• Derek Dutton


If I ever had a theme throughout life it would be: “BROKEN”. Injuries are debilitating, frustrating, and can be expensive. I loathe what “fruit” injuries generally produce. However, injuries can act as a well deserved or much needed break. In some cases injury is the only form of communication that a certain few can understand: I can’t do that because it hurts/broke. As a stubborn athlete I know this to be absolutely true.

My tenacity helps me achieve my goals and makes me a serious competitor no matter what sport. It does have its draw backs though and injury is usually my sign that my tenacity has gotten the best of me. I very nearly broke my back in an obstacle run in 2014, for NO reason, and I learned that day that I’m not smart enough for Obstacle Course Racing. I am reminded every day of that mistake: a thorn in my side.
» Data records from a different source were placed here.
/-! `State.takeFault` -/

@[simp] theorem State.takeFault_params (e : Raise) : (s.takeFault e).params = s.params := rfl
@[simp] theorem State.takeFault_cmd (e : Raise) : (s.takeFault e).cmd = s.cmd := rfl
@[simp] theorem State.takeFault_rc (e : Raise) : (s.takeFault e).rc = faultCode e.kind := rfl
@[simp] theorem State.takeFault_status (e : Raise) : (s.takeFault e).status = s.status.latch e.kind e.sub := rfl
@[simp] theorem State.takeFault_pos (e : Raise) : (s.takeFault e).pos = s.pos := rfl
@[simp] theorem State.takeFault_cap (e : Raise) : (s.takeFault e).cap = s.cap := rfl
@[simp] theorem State.takeFault_limit (e : Raise) : (s.takeFault e).limit = s.limit := rfl
@[simp] theorem State.takeFault_ext (e : Raise) : (s.takeFault e).ext = s.ext := rfl
@[simp] theorem State.takeFault_res (e : Raise) : (s.takeFault e).res = s.res := rfl
@[simp] theorem State.takeFault_gpc (e : Raise) : (s.takeFault e).gpc = s.gpc := rfl
@[simp] theorem State.takeFault_base (e : Raise) : (s.takeFault e).base = s.base := rfl
@[simp] theorem State.takeFault_ls (e : Raise) : (s.takeFault e).ls = s.ls := rfl
@[simp] theorem State.takeFault_buf (e : Raise) : (s.takeFault e).buf = s.buf := rfl
@[simp] theorem State.takeFault_doc (e : Raise) : (s.takeFault e).doc = s.doc := rfl
@[simp] theorem State.takeFault_gt (e : Raise) : (s.takeFault e).gt = s.gt := rfl
@[simp] theorem State.takeFault_run (e : Raise) : (s.takeFault e).run = none := rfl
@[simp] theorem State.takeFault_inbox (e : Raise) : (s.takeFault e).inbox = s.inbox := rfl
@[simp] theorem State.takeFault_hostData (e : Raise) : (s.takeFault e).hostData = s.hostData := rfl
@[simp] theorem State.takeFault_resets (e : Raise) : (s.takeFault e).resets = s.resets := rfl
@[simp] theorem State.takeFault_bufByte (e : Raise) (k : Nat) : (s.takeFault e).bufByte k = s.bufByte k := rfl
@[simp] theorem State.takeFault_bufBit (e : Raise) (k : Nat) : (s.takeFault e).bufBit k = s.bufBit k := rfl
@[simp] theorem State.takeFault_docSlot (e : Raise) (k : Nat) : (s.takeFault e).docSlot k = s.docSlot k := rfl
@[simp] theorem State.takeFault_gtWord (e : Raise) (k : Nat) : (s.takeFault e).gtWord k = s.gtWord k := rfl

/-! `State.leaveFault` -/

@[simp] theorem State.leaveFault_params : (s.leaveFault).params = s.params := rfl
@[simp] theorem State.leaveFault_cmd : (s.leaveFault).cmd = s.cmd := rfl
@[simp] theorem State.leaveFault_rc : (s.leaveFault).rc = s.rc := rfl
@[simp] theorem State.leaveFault_status : (s.leaveFault).status = s.status.clear := rfl
@[simp] theorem State.leaveFault_pos : (s.leaveFault).pos = s.pos := rfl
@[simp] theorem State.leaveFault_cap : (s.leaveFault).cap = s.cap := rfl
@[simp] theorem State.leaveFault_limit : (s.leaveFault).limit = s.limit := rfl
@[simp] theorem State.leaveFault_ext : (s.leaveFault).ext = s.ext := rfl
@[simp] theorem State.leaveFault_res : (s.leaveFault).res = s.res := rfl
@[simp] theorem State.leaveFault_gpc : (s.leaveFault).gpc = s.gpc := rfl
@[simp] theorem State.leaveFault_base : (s.leaveFault).base = s.base := rfl
@[simp] theorem State.leaveFault_ls : (s.leaveFault).ls = s.ls := rfl
@[simp] theorem State.leaveFault_buf : (s.leaveFault).buf = s.buf := rfl
@[simp] theorem State.leaveFault_doc : (s.leaveFault).doc = s.doc := rfl
@[simp] theorem State.leaveFault_gt : (s.leaveFault).gt = s.gt := rfl
@[simp] theorem State.leaveFault_run : (s.leaveFault).run = s.run := rfl
@[simp] theorem State.leaveFault_inbox : (s.leaveFault).inbox = s.inbox := rfl
@[simp] theorem State.leaveFault_hostData : (s.leaveFault).hostData = s.hostData := rfl
@[simp] theorem State.leaveFault_resets : (s.leaveFault).resets = s.resets := rfl
@[simp] theorem State.leaveFault_bufByte (k : Nat) : (s.leaveFault).bufByte k = s.bufByte k := rfl
@[simp] theorem State.leaveFault_bufBit (k : Nat) : (s.leaveFault).bufBit k = s.bufBit k := rfl
@[simp] theorem State.leaveFault_docSlot (k : Nat) : (s.leaveFault).docSlot k = s.docSlot k := rfl
@[simp] theorem State.leaveFault_gtWord (k : Nat) : (s.leaveFault).gtWord k = s.gtWord k := rfl

/-! `State.refuse` -/

@[simp] theorem State.refuse_params : (s.refuse).params = s.params := rfl
@[simp] theorem State.refuse_cmd : (s.refuse).cmd = s.cmd := rfl
@[simp] theorem State.refuse_rc : (s.refuse).rc = s.status.code := rfl
@[simp] theorem State.refuse_status : (s.refuse).status = s.status := rfl
@[simp] theorem State.refuse_pos : (s.refuse).pos = s.pos := rfl
@[simp] theorem State.refuse_cap : (s.refuse).cap = s.cap := rfl
@[simp] theorem State.refuse_limit : (s.refuse).limit = s.limit := rfl
@[simp] theorem State.refuse_ext : (s.refuse).ext = s.ext := rfl
@[simp] theorem State.refuse_res : (s.refuse).res = s.res := rfl
@[simp] theorem State.refuse_gpc : (s.refuse).gpc = s.gpc := rfl
@[simp] theorem State.refuse_base : (s.refuse).base = s.base := rfl
@[simp] theorem State.refuse_ls : (s.refuse).ls = s.ls := rfl
@[simp] theorem State.refuse_buf : (s.refuse).buf = s.buf := rfl
@[simp] theorem State.refuse_doc : (s.refuse).doc = s.doc := rfl
@[simp] theorem State.refuse_gt : (s.refuse).gt = s.gt := rfl
@[simp] theorem State.refuse_run : (s.refuse).run = s.run := rfl
@[simp] theorem State.refuse_inbox : (s.refuse).inbox = s.inbox := rfl
@[simp] theorem State.refuse_hostData : (s.refuse).hostData = s.hostData := rfl
@[simp] theorem State.refuse_resets : (s.refuse).resets = s.resets := rfl
@[simp] theorem State.refuse_bufByte (k : Nat) : (s.refuse).bufByte k = s.bufByte k := rfl
@[simp] theorem State.refuse_bufBit (k : Nat) : (s.refuse).bufBit k = s.bufBit k := rfl
@[simp] theorem State.refuse_docSlot (k : Nat) : (s.refuse).docSlot k = s.docSlot k := rfl
@[simp] theorem State.refuse_gtWord (k : Nat) : (s.refuse).gtWord k = s.gtWord k := rfl

/-! `State.done` -/

@[simp] theorem State.done_params : (s.done).params = s.params := rfl
@[simp] theorem State.done_cmd : (s.done).cmd = s.cmd := rfl
@[simp] theorem State.done_rc : (s.done).rc = 0 := rfl
@[simp] theorem State.done_status : (s.done).status = s.status := rfl
@[simp] theorem State.done_pos : (s.done).pos = s.pos := rfl
@[simp] theorem State.done_cap : (s.done).cap = s.cap := rfl
@[simp] theorem State.done_limit : (s.done).limit = s.limit := rfl
@[simp] theorem State.done_ext : (s.done).ext = s.ext := rfl
@[simp] theorem State.done_res : (s.done).res = s.res := rfl
@[simp] theorem State.done_gpc : (s.done).gpc = s.gpc := rfl
@[simp] theorem State.done_base : (s.done).base = s.base := rfl
@[simp] theorem State.done_ls : (s.done).ls = s.ls := rfl
@[simp] theorem State.done_buf : (s.done).buf = s.buf := rfl
@[simp] theorem State.done_doc : (s.done).doc = s.doc := rfl
@[simp] theorem State.done_gt : (s.done).gt = s.gt := rfl
@[simp] theorem State.done_run : (s.done).run = none := rfl
@[simp] theorem State.done_inbox : (s.done).inbox = s.inbox := rfl
@[simp] theorem State.done_hostData : (s.done).hostData = s.hostData := rfl
@[simp] theorem State.done_resets : (s.done).resets = s.resets := rfl
@[simp] theorem State.done_bufByte (k : Nat) : (s.done).bufByte k = s.bufByte k := rfl
@[simp] theorem State.done_bufBit (k : Nat) : (s.done).bufBit k = s.bufBit k := rfl
@[simp] theorem State.done_docSlot (k : Nat) : (s.done).docSlot k = s.docSlot k := rfl
@[simp] theorem State.done_gtWord (k : Nat) : (s.done).gtWord k = s.gtWord k := rfl

/-! `State.doneWith` -/

@[simp] theorem State.doneWith_params (v : Nat) : (s.doneWith v).params = s.params := rfl
@[simp] theorem State.doneWith_cmd (v : Nat) : (s.doneWith v).cmd = s.cmd := rfl
@[simp] theorem State.doneWith_rc (v : Nat) : (s.doneWith v).rc = 0 := rfl
@[simp] theorem State.doneWith_status (v : Nat) : (s.doneWith v).status = s.status := rfl
@[simp] theorem State.doneWith_pos (v : Nat) : (s.doneWith v).pos = s.pos := rfl
@[simp] theorem State.doneWith_cap (v : Nat) : (s.doneWith v).cap = s.cap := rfl
@[simp] theorem State.doneWith_limit (v : Nat) : (s.doneWith v).limit = s.limit := rfl
@[simp] theorem State.doneWith_ext (v : Nat) : (s.doneWith v).ext = s.ext := rfl
@[simp] theorem State.doneWith_res (v : Nat) : (s.doneWith v).res = BitVec.ofNat 32 v := rfl
@[simp] theorem State.doneWith_gpc (v : Nat) : (s.doneWith v).gpc = s.gpc := rfl
@[simp] theorem State.doneWith_base (v : Nat) : (s.doneWith v).base = s.base := rfl
@[simp] theorem State.doneWith_ls (v : Nat) : (s.doneWith v).ls = s.ls := rfl
@[simp] theorem State.doneWith_buf (v : Nat) : (s.doneWith v).buf = s.buf := rfl
@[simp] theorem State.doneWith_doc (v : Nat) : (s.doneWith v).doc = s.doc := rfl
@[simp] theorem State.doneWith_gt (v : Nat) : (s.doneWith v).gt = s.gt := rfl
@[simp] theorem State.doneWith_run (v : Nat) : (s.doneWith v).run = none := rfl
@[simp] theorem State.doneWith_inbox (v : Nat) : (s.doneWith v).inbox = s.inbox := rfl
@[simp] theorem State.doneWith_hostData (v : Nat) : (s.doneWith v).hostData = s.hostData := rfl
@[simp] theorem State.doneWith_resets (v : Nat) : (s.doneWith v).resets = s.resets := rfl
@[simp] theorem State.doneWith_bufByte (v : Nat) (k : Nat) : (s.doneWith v).bufByte k = s.bufByte k := rfl
@[simp] theorem State.doneWith_bufBit (v : Nat) (k : Nat) : (s.doneWith v).bufBit k = s.bufBit k := rfl
@[simp] theorem State.doneWith_docSlot (v : Nat) (k : Nat) : (s.doneWith v).docSlot k = s.docSlot k := rfl
@[simp] theorem State.doneWith_gtWord (v : Nat) (k : Nat) : (s.doneWith v).gtWord k = s.gtWord k := rfl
2015 I wasn’t injured per-se, but the recovery after my 100 mile attempt was brutal and extensive. I learned, despite the small success I had, that 34-40 miles weekly is not enough to prepare for the rigors of a 100 mile race no matter how “tough” you may think you are. 

2016 was another brutal lesson learned. Evidently swimming 36 miles is also a challenge which you should NOT underestimate. My right rotator-cuff gave up on me 10 miles in and my left was nearly as destroyed by the time the EMT pulled me, unwillingly and ever so painfully, from the water just 4 miles from the finish. If losing the use of my arms wasn’t humiliating enough, not finishing a race I planned on winning, and the hypothermia and hot/cold flashes and fever that followed the night after the race was one of the most humbling events of my life. I do not think I could have sunk any lower that night. I was legitimately at rock bottom, and I hope I never revisit that place in life, again. It was humbling for sure, but I almost didn’t survive that transition. It was the first time I felt useless in the water, and I even remember telling myself that I would never swim again.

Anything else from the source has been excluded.